Given data Start Marker
/-- Settles O27: the LEAFs load the leaves, and their sum decides whether the passes over them overflow. -/
theorem correctBuild : Obligations.CorrectBuild := by
  intro leaves hlen
  obtain ⟨rs, s, hrun, hok, hs⟩ := runCommands_leaves leaves hlen
  obtain ⟨t, hbuild⟩ := exec_answers hs.inv .build
  obtain ⟨r, hr⟩ := exists_rsp_of_exec hbuild
  have hcode := rspCode_of_exec_ok hbuild hr
  refine ⟨rs, r, t, runCommands_append hrun (runCommands_singleton hbuild hr), hok, ?_⟩
  rcases execBuild_loaded_cases hs hlen hbuild with
    ⟨rfl, rfl⟩ | ⟨hne, hover, k, u, hp, rfl⟩ | ⟨hne, hfits, k, u, n, r', hp, hq, hkey, rfl⟩
  · have hpq : s.pq = [] := List.length_eq_zero_iff.mp hs.queued
    exact ⟨fun hover => absurd hover (by decide), fun _ => ⟨hcode hs.err, hs.err⟩, fun _ => ⟨hs.tv, hs.nodes, hpq⟩,
      fun hne => absurd rfl hne⟩
  · obtain rfl := Option.some.inj hr
    exact ⟨fun _ => ⟨by decide, rfl, (passes_tv hp).trans hs.tv⟩, fun hfits => absurd hfits hover.not_ge,
      fun hnil => absurd hnil hne, fun _ hfits => absurd hfits hover.not_ge⟩
  · have herr : u.err = 0#4 := (passes_err hp).trans hs.err
    obtain ⟨hroot, hcount, htake, hdrop, hleaves⟩ := tree_of_loaded hs hne hp hq
    exact ⟨fun hover => absurd hfits hover.not_ge, fun _ => ⟨hcode herr, herr⟩, fun hnil => absurd hnil hne,
      fun _ _ => ⟨rfl, hroot, hcount, hq, htake, hdrop, hkey, hleaves⟩⟩

/-- Settles O28: each MERGE is a pass that the BUILD no longer has to make. -/
theorem mergesBeforeBuildChangeNothing : Obligations.MergesBeforeBuildChangeNothing := by
  intro leaves j hlen hj
  obtain ⟨rs, s, hrun, -, hs⟩ := runCommands_leaves leaves hlen
  obtain ⟨t, hbuild⟩ := exec_answers hs.inv .build
  obtain ⟨r, hr⟩ := exists_rsp_of_exec hbuild
  obtain ⟨rs', hrun'⟩ := runCommands_merges_build hs.inv (j := j) (fun _ => hs.queued.symm ▸ hj) hbuild
  refine ⟨rs ++ [r], rs ++ rs', t, runCommands_append hrun (runCommands_singleton hbuild hr), ?_⟩
  rw [List.append_assoc]
  exact runCommands_append hrun hrun'

end Sys2Proof.Proofs
end

section
/-! SUPPORT. The statements that rest on spec/41_decoder_fsm.md: the two commands of the decoder case by case (R130 to R135), a
decode element by element and path by path (R138), and the bound on a walk (R139). -/

namespace Sys2Proof.Proofs

open Sys2Proof.Machine Sys2Proof.Safety Sys2Proof.Laws

/-! ### DBIT and DEND, case by case (R130 to R133) -/

/-- The layout of DBIT when a symbol is emitted: the symbol in 15:8, `E` in 0. -/
theorem emitData_toNat (sym : Symbol) : (emitData sym).toNat = sym.toNat * 2 ^ 8 + 1 := by
  simp only [emitData, toNat_append_eq_add, BitVec.toNat_ofNat]
  omega

theorem streamBit_bitElem (b : Bool) : streamBit (bitElem b) = some b := by
  cases b <;> decide

theorem exists_bitElem_of_lt_two {v : StreamElem} (h : v.toNat < 2) : ∃ b, v = bitElem b := by
  obtain hv | hv : v.toNat = (bitElem false).toNat ∨ v.toNat = (bitElem true).toNat := by
    simp only [bitElem, Bool.false_eq_true, if_false, if_true, BitVec.toNat_ofNat]
    omega
  · exact ⟨false, BitVec.eq_of_toNat_eq hv⟩
  · exact ⟨true, BitVec.eq_of_toNat_eq hv⟩

section
variable {s : State} {b : Bool} {f g : Freq} {l r l' r' : NodeIdx} {sym : Symbol}

theorem execDbit_bitElem {root : Node} (herr : s.err = 0#4) (htv : s.tv = true) (hroot : nodeAt s.nodes s.root = some root) :
    execDbit (bitElem b) s = walkBit s root b := by
  have hread : s.nodeRead s.root = some root := hroot
  rw [execDbit, faultGate_of_err_zero _ herr, htv, streamBit_bitElem, hread]
  rfl

theorem execDbit_of_leaf_root (herr : s.err = 0#4) (htv : s.tv = true) (hroot : nodeAt s.nodes s.root = some (.leaf sym f)) :
    execDbit (bitElem b) s = respondOk s (emitData sym) :=
  execDbit_bitElem herr htv hroot

/-- On a tree that is not degenerate, DBIT arrives at a child of the node the decoder stands at. -/
theorem execDbit_of_internal_root (herr : s.err = 0#4) (htv : s.tv = true)
    (hroot : nodeAt s.nodes s.root = some (.internal f l r)) (hcur : nodeAt s.nodes s.cur = some (.internal g l' r')) :
    execDbit (bitElem b) s = arriveAt s ((Node.internal g l' r').child b) := by
  have hread : s.nodeRead s.cur = some (.internal g l' r') := hcur
  rw [execDbit_bitElem herr htv hroot, walkBit, hread]

theorem arriveAt_leaf {c : NodeIdx} (hc : nodeAt s.nodes c = some (.leaf sym f)) :
    arriveAt s c = respondOk (s.withCur s.root) (emitData sym) := by
  have hread : s.nodeRead c = some (.leaf sym f) := hc
  rw [arriveAt, hread]

theorem arriveAt_internal {c : NodeIdx} (hc : nodeAt s.nodes c = some (.internal f l r)) :
    arriveAt s c = respondOk (s.withCur c) 0#64 := by
  have hread : s.nodeRead c = some (.internal f l r) := hc
  rw [arriveAt, hread]

end

theorem execDend_of_idle {s : State} (herr : s.err = 0#4) (h : s.tv = false ∨ s.cur = s.root) :
    execDend s = respondOk s 0#64 := by
  have hidle : (s.tv && !s.atRoot) = false := by
    rcases h with htv | hcur
    · simp [htv]
    · simp [State.atRoot, hcur]
  rw [execDend, faultGate_of_err_zero _ herr, hidle]
  rfl

theorem execDend_of_truncated {s : State} (herr : s.err = 0#4) (htv : s.tv = true) (hcur : s.cur ≠ s.root) :
    execDend s = .next (raised s 3#4) := by
  have hbusy : (s.tv && !s.atRoot) = true := by simp [State.atRoot, htv, hcur]
  rw [execDend, faultGate_of_err_zero _ herr, hbusy]
  exact raiseError_eq_raised .truncatedStream herr

/-- A DBIT that changes ERR raised an error, and an error moves nothing. -/
theorem execDbit_cur_of_err_ne {s t : State} {v : StreamElem} (h : execDbit v s = .next t) (hne : t.err ≠ s.err) :
    t.cur = s.cur := by
  rcases execDbit_eq_next h with ⟨-, rfl⟩ | ⟨-, -, rfl⟩ | ⟨-, -, -, rfl⟩ |
    ⟨-, b, -, ⟨sym, f, -, -, rfl⟩ | ⟨f, l, r, n, -, -, ⟨sym, g, -, -, rfl⟩ | ⟨g, l', r', -, -, rfl⟩⟩⟩
  · rfl
  · rfl
  · rfl
  · rfl
  · exact absurd rfl hne
  · exact absurd rfl hne

/-! ### DBIT and DEND do not read the response port -/

theorem faultGate_withRsp (s : State) (r : Option RspWord) {q q' : Result} (h : q = q') :
    faultGate (s.withRsp r) q = faultGate s q' := by
  rw [h]
  rfl

theorem walkBit_withRsp (s : State) (r : Option RspWord) (root : Node) (b : Bool) :
    walkBit (s.withRsp r) root b = walkBit s root b := rfl

theorem execDbit_withRsp (v : StreamElem) (s : State) (r : Option RspWord) : execDbit v (s.withRsp r) = execDbit v s := by
  refine faultGate_withRsp s r ?_
  simp only [raiseError_withRsp, walkBit_withRsp]
  rfl

theorem execDend_withRsp (s : State) (r : Option RspWord) : execDend (s.withRsp r) = execDend s := by
  refine faultGate_withRsp s r ?_
  rw [raiseError_withRsp]
  rfl

/-! ### A decode, element by element (R138, R221) -/

theorem rspCode_rspWord (c : Code) (d : Data) : rspCode (rspWord c d) = c := BitVec.extractLsb'_append_eq_left

theorem rspData_rspWord (c : Code) (d : Data) : rspData (rspWord c d) = d := BitVec.extractLsb'_append_eq_right

theorem emittedSymbol_emitData (c : Code) (sym : Symbol) : emittedSymbol (rspWord c (emitData sym)) = some sym := by
  have hsym : (emitData sym).extractLsb' 8 8 = sym := by
    refine BitVec.eq_of_toNat_eq ?_
    have := sym.isLt
    rw [BitVec.extractLsb'_toNat, emitData_toNat, Nat.shiftRight_eq_div_pow]
    omega
  have hbit : (emitData sym).getLsbD 0 = true := by
    rw [emitData, BitVec.getLsbD_append]
    rfl
  rw [emittedSymbol, rspData_rspWord, hbit, hsym]
  rfl

/-- A decode that first emits these symbols and then has this result. -/
def emitting (out : List Symbol) : DecodeResult → DecodeResult
  | .ok out' => .ok (out ++ out')
  | .fail c => .fail c

@[simp] theorem emitting_nil : emitting [] = id := by
  funext d
  cases d <;> rfl

theorem emitting_comp (out out' : List Symbol) : emitting out ∘ emitting out' = emitting (out ++ out') := by
  funext d
  cases d with
  | ok out'' => simp [emitting]
  | fail c => rfl

/-- The result of a decode whose first response is `r`, from the result of the others. -/
def afterResponse (r : RspWord) (d : DecodeResult) : DecodeResult :=
  if rspCode r = 0#4 then emitting (emittedSymbol r).toList d else .fail (rspCode r)

theorem result_cons (r : RspWord) (rs : List RspWord) (dend : RspWord) :
    DecodeSegment.result ⟨r :: rs, dend⟩ = afterResponse r (DecodeSegment.result ⟨rs, dend⟩) := by
  by_cases hok : rspCode r = 0#4
  · have hfirst : firstError (r :: (rs ++ [dend])) = firstError (rs ++ [dend]) := by simp [firstError, hok]
    simp only [DecodeSegment.result, List.cons_append, hfirst, afterResponse, if_pos hok]
    cases firstError (rs ++ [dend]) with
    | some c => rfl
    | none => cases hr : emittedSymbol r <;> simp [emitting, hr]
  · have hfirst : firstError (r :: (rs ++ [dend])) = some (rspCode r) := by simp [firstError, hok]
    simp only [DecodeSegment.result, List.cons_append, hfirst, afterResponse, if_neg hok]

theorem runCommands_cons_eq_map {i : Instr} {s t : State} {r : RspWord} (is : List Instr) (h : exec i s = .next t)
    (hr : t.rsp = some r) : runCommands (i :: is) s = (runCommands is t).map fun x => (r :: x.1, x.2) := by
  cases hrun : runCommands is t with
  | some x => exact runCommands_cons h hr hrun
  | none =>
    have hfront : frontEnd (encode i) s = .next t := (frontEnd_of_decode_eq_ok s (decode_encode i)).trans h
    have hrest : run (is.map encode) t = none := hrun
    simp [runCommands, run, hfront, hr, hrest]

/-- What the host sends for a stream (R167). -/
def decodeCommands (bs : List StreamElem) : List Instr := bs.map .dbit ++ [.dend]

/-- A decode ends with the response to its DEND. -/
theorem runCommands_decode_ne_nil {bs : List StreamElem} {s u : State} {rs : List RspWord}
    (h : runCommands (decodeCommands bs) s = some (rs, u)) : rs ≠ [] := by
  obtain ⟨i, is, hi⟩ := List.exists_cons_of_ne_nil (show decodeCommands bs ≠ [] by simp [decodeCommands])
  rw [hi] at h
  obtain ⟨t, r, rs', -, -, -, rfl⟩ := run_cons_eq_some h
  exact List.cons_ne_nil r rs'

theorem decodeStream_eq_bind (s : State) (bs : List StreamElem) :
    decodeStream s bs = (runCommands (decodeCommands bs) s).bind fun x =>
      x.1.getLast?.map fun dend => DecodeSegment.result { dbits := x.1.dropLast, dend := dend } := by
  rw [decodeStream, decodeCommands]
  cases runCommands (bs.map .dbit ++ [.dend]) s <;> rfl

theorem decodeStream_withRsp (s : State) (r : Option RspWord) (bs : List StreamElem) :
    decodeStream (s.withRsp r) bs = decodeStream s bs := by
  have hfirst : ∀ i is, exec i (s.withRsp r) = exec i s → runCommands (i :: is) (s.withRsp r) = runCommands (i :: is) s := by
    intro i is h
    simp only [runCommands, List.map_cons, run, frontEnd_of_decode_eq_ok _ (decode_encode i), h]
  rw [decodeStream_eq_bind, decodeStream_eq_bind]
  congr 1
  cases bs with
  | nil => exact hfirst .dend [] (execDend_withRsp s r)
  | cons v bs => exact hfirst (.dbit v) _ (execDbit_withRsp v s r)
Given data End Marker
* [Work to be completed]: Copy word for word the stretch of entries above from the line that has "obtain ⟨i, is, hi⟩" through the line that has "rw [decodeStream, decodeCommands]", both ends included, and nothing outside it.

* [Reply]:
  obtain ⟨i, is, hi⟩ := List.exists_cons_of_ne_nil (show decodeCommands bs ≠ [] by simp [decodeCommands])
  rw [hi] at h
  obtain ⟨t, r, rs', -, -, -, rfl⟩ := run_cons_eq_some h
  exact List.cons_ne_nil r rs'

theorem decodeStream_eq_bind (s : State) (bs : List StreamElem) :
    decodeStream s bs = (runCommands (decodeCommands bs) s).bind fun x =>
      x.1.getLast?.map fun dend => DecodeSegment.result { dbits := x.1.dropLast, dend := dend } := by
  rw [decodeStream, decodeCommands]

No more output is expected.